Material provided Start Marker

-- ==== Sys2Proof/Config.lean ====
section
/-! DEFINITION. What is fixed for one core (spec 00_scope.md rules R4, R5): the parameters and the hazard strategy.
The spec leaves no value free, so there is no opaque constant here. -/

namespace Sys2Proof

/-- The two hazard strategies, "selected once at construction" (rule R4). -/
inductive Strategy where
  /-- The register-busy scoreboard, no bypass. -/
  | stallOnly
  /-- The bypass network with the load-use interlock. -/
  | forwarding
deriving DecidableEq, Repr

/-- The parameters of rule R5, with the spec's defaults, and `STRATEGY` of rule R4. The state of a core is a state of
its configuration, so no step changes it, and what is stated for every configuration is stated for every value of the
parameters. The two parameters that are no field: `N` is the length of the loaded program, `MAX_CYCLES` the argument
of `run`. Where a rule writes 32, 16 or 64 for `XLEN`, `IMM_BITS` or `COUNTER_BITS` it writes the default; the model
reads the parameter there (log entry 2). -/
structure Config where
  /-- `XLEN`, the bits of a register, of `pc`, of a cell, of an immediate and of a latch value. -/
  xlen : Nat := 32
  /-- `IMM_BITS`, the bits of the immediate field of an instruction word. -/
  immBits : Nat := 16
  /-- `COUNTER_BITS`, the bits of `cycles` and `retired`. -/
  counterBits : Nat := 64
  /-- `CODE_BASE`, the address of instruction-store entry 0. -/
  codeBase : Nat := 4000
  /-- `DMEM_SIZE`, the number of cells of the data memory. -/
  dmemSize : Nat := 4096
  /-- `POSTINC_STEP`, what `LOADP` and `STOREP` add to their base. -/
  postincStep : Nat := 4
  /-- `STRATEGY`. DESIGN CHOICE: the spec names no default; log entry 3. -/
  strategy : Strategy := .stallOnly
deriving DecidableEq, Repr

/-- A value of `XLEN` bits: a register, `pc`, a cell of the data memory, a sign-extended immediate, a latch value
(rules R5, R9). `u(v)` of the spec is `v.toNat`, `s(v)` is `v.toInt`, and `+`, `-`, `*` are modulo `2^XLEN`. -/
abbrev Config.Value (c : Config) : Type := BitVec c.xlen

/-- A counter of `COUNTER_BITS` bits (rules R5, R30). -/
abbrev Config.Counter (c : Config) : Type := BitVec c.counterBits

/-- The default of every parameter (rule R5). -/
def Config.standard : Config where
  xlen := 32
  immBits := 16
  counterBits := 64
  codeBase := 4000
  dmemSize := 4096
  postincStep := 4
  strategy := .stallOnly

/-- What the parameters must satisfy whatever the program: `CODE_BASE` "must be a multiple of 4" (rule R5); the
immediate field leaves the fields of op and two registers their places, "16 bits is what is left of a 32-bit word
after opcode and two registers" (92_eei_decisions.md D8), and sign extension does not shorten it (DEDUCED, log entry
2). -/
def Config.wf (c : Config) : Bool :=
  decide (c.codeBase % 4 = 0) && decide (c.immBits ≤ 16) && decide (c.immBits ≤ c.xlen)

/-- `CODE_BASE` as the value `pc` takes at reset (rules R22, R240). -/
def Config.entryPoint (c : Config) : c.Value := BitVec.ofNat c.xlen c.codeBase

end Sys2Proof
end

Material provided End Marker

### Exercise requirements
Lines with "rules" in the records above: copy every one of them.

### Your solution
/-! DEFINITION. What is fixed for one core (spec 00_scope.md rules R4, R5): the parameters and the hazard strategy.
(rules R5, R9). `u(v)` of the spec is `v.toNat`, `s(v)` is `v.toInt`, and `+`, `-`, `*` are modulo `2^XLEN`. -/
/-- A counter of `COUNTER_BITS` bits (rules R5, R30). -/
/-- `CODE_BASE` as the value `pc` takes at reset (rules R22, R240). -/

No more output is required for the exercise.